Search the records for the word "else" and report each line that has it.

───── Data

theorem witness_StringRoutines_zero : ∃ a, State.reset.rawRead a = 0x0000#16 := ⟨0#16, rfl⟩
theorem witness_StringRoutines_endless : ∀ a, endless.rawRead a ≠ 0x0000#16 := by
  intro a; rw [endless_reads]; decide
theorem witness_StringRoutines_zeroByte :
    (∃ a, lowByte (hi.rawRead a) = 0#8 ∨ highByte (hi.rawRead a) = 0#8) ∧
    ∀ a, lowByte (endless.rawRead a) ≠ 0#8 ∧ highByte (endless.rawRead a) ≠ 0#8 :=
  ⟨⟨0x4000#16, .inr (by decide)⟩, fun a => by rw [endless_reads]; decide⟩
theorem witness_OnlyAnEndlessStringStops : step endless = .fault .stringNeverEnds :=
  onMem_puts endlessMem endlessMem_read

theorem witness_TrapsWriteOnly : isTrap .trapHalt = true ∧ ∃ t, exec .trapHalt State.reset = .next t :=
  ⟨rfl, _, rfl⟩
theorem witness_TrapsWriteOnly_out : Instr.trapOut ≠ .trapGetc ∧ Instr.trapOut ≠ .trapIn ∧
    Instr.trapOut ≠ .trapHalt ∧ (∀ v, Instr.trapOut ≠ .trapUndefined v) ∧
    ∃ t, exec .trapOut State.reset = .next t :=
  ⟨by decide, by decide, by decide, (fun v h => by cases h), _, rfl⟩
theorem witness_StepRuns : State.reset.Ready ∧ (Instr.br false false false 0#9).wellFormed = true ∧
    decodeWord (State.reset.memRead State.reset.pc).1 = .br false false false 0#9 :=
  ⟨⟨rfl, rfl, by decide⟩, by decide, by decide⟩
theorem witness_TerminalStates : State.reset.halt.run ≠ .running := by decide
theorem witness_AbortEndsTheRun : ({ State.reset with abortIn := some 0 } : State).run = .running := rfl
theorem witness_InvariantHolds_memory : Memory.wf [(0x3000, 0xF025#16)] = true := by decide
theorem witness_EveryStepKeeps : State.reset.Inv ∧ ∃ t, step State.reset = .next t :=
  ⟨⟨by decide, by decide, rfl, fun h => absurd rfl h, fun h => absurd rfl h⟩, _, rfl⟩
theorem witness_ConsoleStreams : ∃ t, step keyed = .next t := ⟨_, rfl⟩
theorem witness_Loader : 2 * 0 + 1 < [0x12#8, 0x34#8, 0x56#8].length ∧
    (0x30#8 ++ 0x00#8 : Word).toNat + 0 < 65536 := by decide
theorem witness_StartUp_overlap :
    (∀ b ∈ [[0x30#8, 0x00#8, 0x11#8, 0x11#8, 0x22#8, 0x22#8], [0x30#8, 0x01#8, 0x33#8, 0x33#8]],
      2 ≤ b.length) ∧
    imageWord [0x30#8, 0x00#8, 0x11#8, 0x11#8, 0x22#8, 0x22#8] 0x3001 = some 0x2222#16 ∧
    imageWord [0x30#8, 0x01#8, 0x33#8, 0x33#8] 0x3001 = some 0x3333#16 := by decide
theorem witness_StartUp_top :
    imageWord [0xFF#8, 0xFF#8, 0xAA#8, 0xAA#8, 0xBB#8, 0xBB#8] 0xFFFF = some 0xAAAA#16 ∧
    imageWord [0xFF#8, 0xFF#8, 0xAA#8, 0xAA#8, 0xBB#8, 0xBB#8] 0x10000 = none := by decide
theorem witness_StartUp : (∃ b ∈ [[0x30#8]], b.length < 2) ∧
    ∀ b ∈ [[0x30#8, 0x00#8, 0xF0#8, 0x25#8]], 2 ≤ b.length := by decide

end Sys2Proof.Tests
end

section
/-! Sign extension (00_scope.md R10). The four operand forms `sext5`, `sext6`, `sext9` and `sext11`
are one function at four widths, so R10 is proved once for every width up to 16. -/

namespace Sys2Proof.Machine

variable {n : Nat}

/-- R10's formula: a field whose top bit is set gains the ones above it, `0x10000 - 2 ^ n`. -/
theorem toNat_signExtend_word (h : n ≤ 16) (v : BitVec n) :
    (v.signExtend 16).toNat = if v.msb then v.toNat + (0x10000 - 2 ^ n) else v.toNat := by
  rw [BitVec.toNat_signExtend, BitVec.toNat_setWidth_of_le h]
  split <;> rfl

/-- R10's signed reading: the top bit of the field counts `-2 ^ n` on top of the unsigned value. -/
theorem toInt_signExtend_word (h : n ≤ 16) (v : BitVec n) :
    (v.signExtend 16).toInt = (v.toNat : Int) - 2 ^ n * (if v.msb then 1 else 0) := by
  rw [BitVec.toInt_signExtend_of_le h, BitVec.toInt_eq_msb_cond]
  cases v.msb <;> simp

/-- Settles O7: both readings of R10, at the width of each of the four operand forms. -/
theorem signExtensionIsR10 : Obligations.SignExtensionIsR10 := by
  unfold Obligations.SignExtensionIsR10 sext5 sext6 sext9 sext11
  have r10 {n : Nat} (h : n ≤ 16) (v : BitVec n) :=
    And.intro (toNat_signExtend_word h v) (toInt_signExtend_word h v)
  exact ⟨r10 (by decide), r10 (by decide), r10 (by decide), r10 (by decide)⟩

──────────

◆ Answer box:
    (v.signExtend 16).toNat = if v.msb then v.toNat + (0x10000 - 2 ^ n) else v.toNat := by
    (v.signExtend 16).toInt = (v.toNat : Int) - 2 ^ n * (if v.msb then 1 else 0) := by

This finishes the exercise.